Your assignment: Could you reproduce the lines below from the one with "q => setBank" through the one with "The operation is"? Keep both ends and add nothing.

The input:

-- ==== Sys2Proof/Machine/ConfigFlash.lean ====
section
/-! DEFINITION. The family of configuration-flash commands (chapter 16), and GB_READ, which reads the persistent copy. -/

namespace Sys2Proof.Machine

/-! Stores to the window (R469 to R474, R489). -/

/-- A store of `size` bytes reaches bank `b` at offset `off`. While a host operation waits or runs, it is ignored and sets
seq_err (R473); while a device operation runs, only a sequence that has begun goes on (R474). -/
def bankStore (b off size v : Nat) (s : State) : State :=
  let k := cflBank b s
  if size == 1 && off == 0xA3C && v == 0xF0 then abandonSeq b false s
  else if k.host.isSome || k.run.isSome || (k.dev.isSome && k.seq.cycles == 0) then
    setBank b (fun k => { k with seqErr := true }) s
  else match k.seq.store off size v with
    | .goOn q => setBank b (fun k => { k with seq := q }) s
    | .last op _ => setBank b (fun k => { k with seq := CflSeq.empty, host := some op }) s
    | .abandon => abandonSeq b true s

/-- CFL_CYCLE_STORE (R469 to R471). -/
def execCflCycleStore (offset : BitVec 29) (size : Nat) (value : W64) (s : State) : Host.Outcome State Fault Refusal :=
  let o := offset.toNat
  if cflServes s && !s.host.d3hot then
    .next (bankStore (o / 2 ^ 28) (o % 2 ^ 28) size (if size = 1 then value.toNat % 256 else value.toNat) s)
  else .next s

/-- CFL_ABANDON (R471): 0xF0 at offset 0xA3C of the bank. -/
def execCflAbandon (bank : Fin 2) (s : State) : Host.Outcome State Fault Refusal :=
  if cflServes s && !s.host.d3hot then .next (bankStore bank.val 0xA3C 1 0xF0 s) else .next s

/-- CFL_SEQUENCE_TIMEOUT (R471): 1 ms without a further cycle. -/
def execCflSequenceTimeout (bank : Fin 2) (s : State) : Host.Outcome State Fault Refusal :=
  if cflServes s && (cflBank bank.val s).seq.cycles != 0 then .next (abandonSeq bank.val true s) else .next s

/-! Host operations (R472, R474, R475, R478, R482 to R485). -/

/-- The operation is dropped with an error bit set by `f`. -/
def refuseBankOp (b : Nat) (f : CflBank → CflBank) (s : State) : State := setBank b (fun k => f { k with host := none }) s

/-- The operation starts: continuous read ends (R482), and the bank is busy. -/
def startBankOp (b : Nat) (op : CflOp) (cmd count : Nat) (s : State) : State :=
  setBank b (fun k => { k with
    host := none, run := some op, pulses := 0, count := count, contCode := 0, prefetch := none, lastCmd := cmd }) s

Output of the exercise:
    | .goOn q => setBank b (fun k => { k with seq := q }) s
    | .last op _ => setBank b (fun k => { k with seq := CflSeq.empty, host := some op }) s
    | .abandon => abandonSeq b true s

/-- CFL_CYCLE_STORE (R469 to R471). -/
def execCflCycleStore (offset : BitVec 29) (size : Nat) (value : W64) (s : State) : Host.Outcome State Fault Refusal :=
  let o := offset.toNat
  if cflServes s && !s.host.d3hot then
    .next (bankStore (o / 2 ^ 28) (o % 2 ^ 28) size (if size = 1 then value.toNat % 256 else value.toNat) s)
  else .next s

/-- CFL_ABANDON (R471): 0xF0 at offset 0xA3C of the bank. -/
def execCflAbandon (bank : Fin 2) (s : State) : Host.Outcome State Fault Refusal :=
  if cflServes s && !s.host.d3hot then .next (bankStore bank.val 0xA3C 1 0xF0 s) else .next s

/-- CFL_SEQUENCE_TIMEOUT (R471): 1 ms without a further cycle. -/
def execCflSequenceTimeout (bank : Fin 2) (s : State) : Host.Outcome State Fault Refusal :=
  if cflServes s && (cflBank bank.val s).seq.cycles != 0 then .next (abandonSeq bank.val true s) else .next s

/-! Host operations (R472, R474, R475, R478, R482 to R485). -/

/-- The operation is dropped with an error bit set by `f`. -/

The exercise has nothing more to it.